WHAT YOU ARE ASKED TO DO: Once you find the line with "def crcBit (r", copy it and every line after it through the end of the entries below, exactly as written.

Stored entries:
⟨

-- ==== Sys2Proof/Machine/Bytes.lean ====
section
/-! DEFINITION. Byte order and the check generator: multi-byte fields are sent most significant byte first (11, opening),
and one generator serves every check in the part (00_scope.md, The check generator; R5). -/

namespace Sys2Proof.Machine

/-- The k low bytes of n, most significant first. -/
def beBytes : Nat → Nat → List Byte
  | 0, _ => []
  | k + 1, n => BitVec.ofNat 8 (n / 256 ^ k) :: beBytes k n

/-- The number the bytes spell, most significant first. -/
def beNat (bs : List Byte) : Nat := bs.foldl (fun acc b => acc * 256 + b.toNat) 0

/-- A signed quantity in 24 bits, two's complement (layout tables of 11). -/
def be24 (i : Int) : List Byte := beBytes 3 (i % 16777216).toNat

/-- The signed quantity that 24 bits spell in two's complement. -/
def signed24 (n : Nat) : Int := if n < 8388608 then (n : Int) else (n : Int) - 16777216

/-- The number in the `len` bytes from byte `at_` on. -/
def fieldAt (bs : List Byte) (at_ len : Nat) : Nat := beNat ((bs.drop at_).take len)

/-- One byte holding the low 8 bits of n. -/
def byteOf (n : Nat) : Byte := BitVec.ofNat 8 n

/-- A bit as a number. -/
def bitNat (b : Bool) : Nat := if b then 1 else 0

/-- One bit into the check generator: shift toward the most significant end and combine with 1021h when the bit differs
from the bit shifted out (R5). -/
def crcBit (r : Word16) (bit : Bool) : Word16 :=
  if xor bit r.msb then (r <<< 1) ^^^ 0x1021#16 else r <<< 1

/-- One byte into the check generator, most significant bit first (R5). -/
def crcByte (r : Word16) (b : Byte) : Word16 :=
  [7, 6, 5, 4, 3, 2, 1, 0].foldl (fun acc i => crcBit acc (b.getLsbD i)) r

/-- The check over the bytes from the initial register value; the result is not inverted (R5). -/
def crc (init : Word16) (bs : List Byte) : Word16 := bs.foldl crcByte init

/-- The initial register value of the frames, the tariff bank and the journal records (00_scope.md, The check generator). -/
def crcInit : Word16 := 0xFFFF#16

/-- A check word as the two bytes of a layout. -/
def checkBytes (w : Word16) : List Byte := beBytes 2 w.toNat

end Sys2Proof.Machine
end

⟩

ANSWER:
def crcBit (r : Word16) (bit : Bool) : Word16 :=
  if xor bit r.msb then (r <<< 1) ^^^ 0x1021#16 else r <<< 1

/-- One byte into the check generator, most significant bit first (R5). -/
def crcByte (r : Word16) (b : Byte) : Word16 :=
  [7, 6, 5, 4, 3, 2, 1, 0].foldl (fun acc i => crcBit acc (b.getLsbD i)) r

/-- The check over the bytes from the initial register value; the result is not inverted (R5). -/
def crc (init : Word16) (bs : List Byte) : Word16 := bs.foldl crcByte init

/-- The initial register value of the frames, the tariff bank and the journal records (00_scope.md, The check generator). -/
def crcInit : Word16 := 0xFFFF#16

/-- A check word as the two bytes of a layout. -/
def checkBytes (w : Word16) : List Byte := beBytes 2 w.toNat

end Sys2Proof.Machine
end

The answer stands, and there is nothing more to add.